-- ==== Sys2Proof/Syntax.lean ====
section
/-! DEFINITION. The eleven commands of 30_encoding.md R94, one constructor for each row of
opcode_table.json. -/

namespace Sys2Proof

/-- The field `kpad` and the register `KPAD` (R33, R93): the Keccak padding class. -/
inductive KPad where
  /-- 0: Keccak (legacy), padding byte `0x01`. -/
  | keccak
  /-- 1: SHA-3 (NIST), `0x06`. -/
  | sha3
  /-- 2: SHAKE, `0x1F`. -/
  | shake
  /-- 3: cSHAKE or KMAC with customization present, `0x04`. -/
  | cshake
  deriving DecidableEq, Repr

/-- A command. `kbits` is "the unsigned 10-bit integer in bits 9..0" (R93); that it fits is
`Instr.wf`'s check, and which values are legal is checked when the command runs (R104). -/
inductive Instr where
  | initMd5
  | initSha1
  | initSha256
  | initKeccak (kpad : KPad) (kbits : Nat)
  | update
  | digest
  | reset
  | xfMd5
  | xfSha1
  | xfSha256
  | xfKeccakf
  deriving DecidableEq, Repr

end Sys2Proof
end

=======

> [What the exercise asks]: Starting with the first record, copy everything through the final one exactly.

> [Output]:
-- ==== Sys2Proof/Syntax.lean ====
section
/-! DEFINITION. The eleven commands of 30_encoding.md R94, one constructor for each row of
opcode_table.json. -/

namespace Sys2Proof

/-- The field `kpad` and the register `KPAD` (R33, R93): the Keccak padding class. -/
inductive KPad where
  /-- 0: Keccak (legacy), padding byte `0x01`. -/
  | keccak
  /-- 1: SHA-3 (NIST), `0x06`. -/
  | sha3
  /-- 2: SHAKE, `0x1F`. -/
  | shake
  /-- 3: cSHAKE or KMAC with customization present, `0x04`. -/
  | cshake
  deriving DecidableEq, Repr

/-- A command. `kbits` is "the unsigned 10-bit integer in bits 9..0" (R93); that it fits is
`Instr.wf`'s check, and which values are legal is checked when the command runs (R104). -/
inductive Instr where
  | initMd5
  | initSha1
  | initSha256
  | initKeccak (kpad : KPad) (kbits : Nat)
  | update
  | digest
  | reset
  | xfMd5
  | xfSha1
  | xfSha256
  | xfKeccakf
  deriving DecidableEq, Repr

end Sys2Proof
end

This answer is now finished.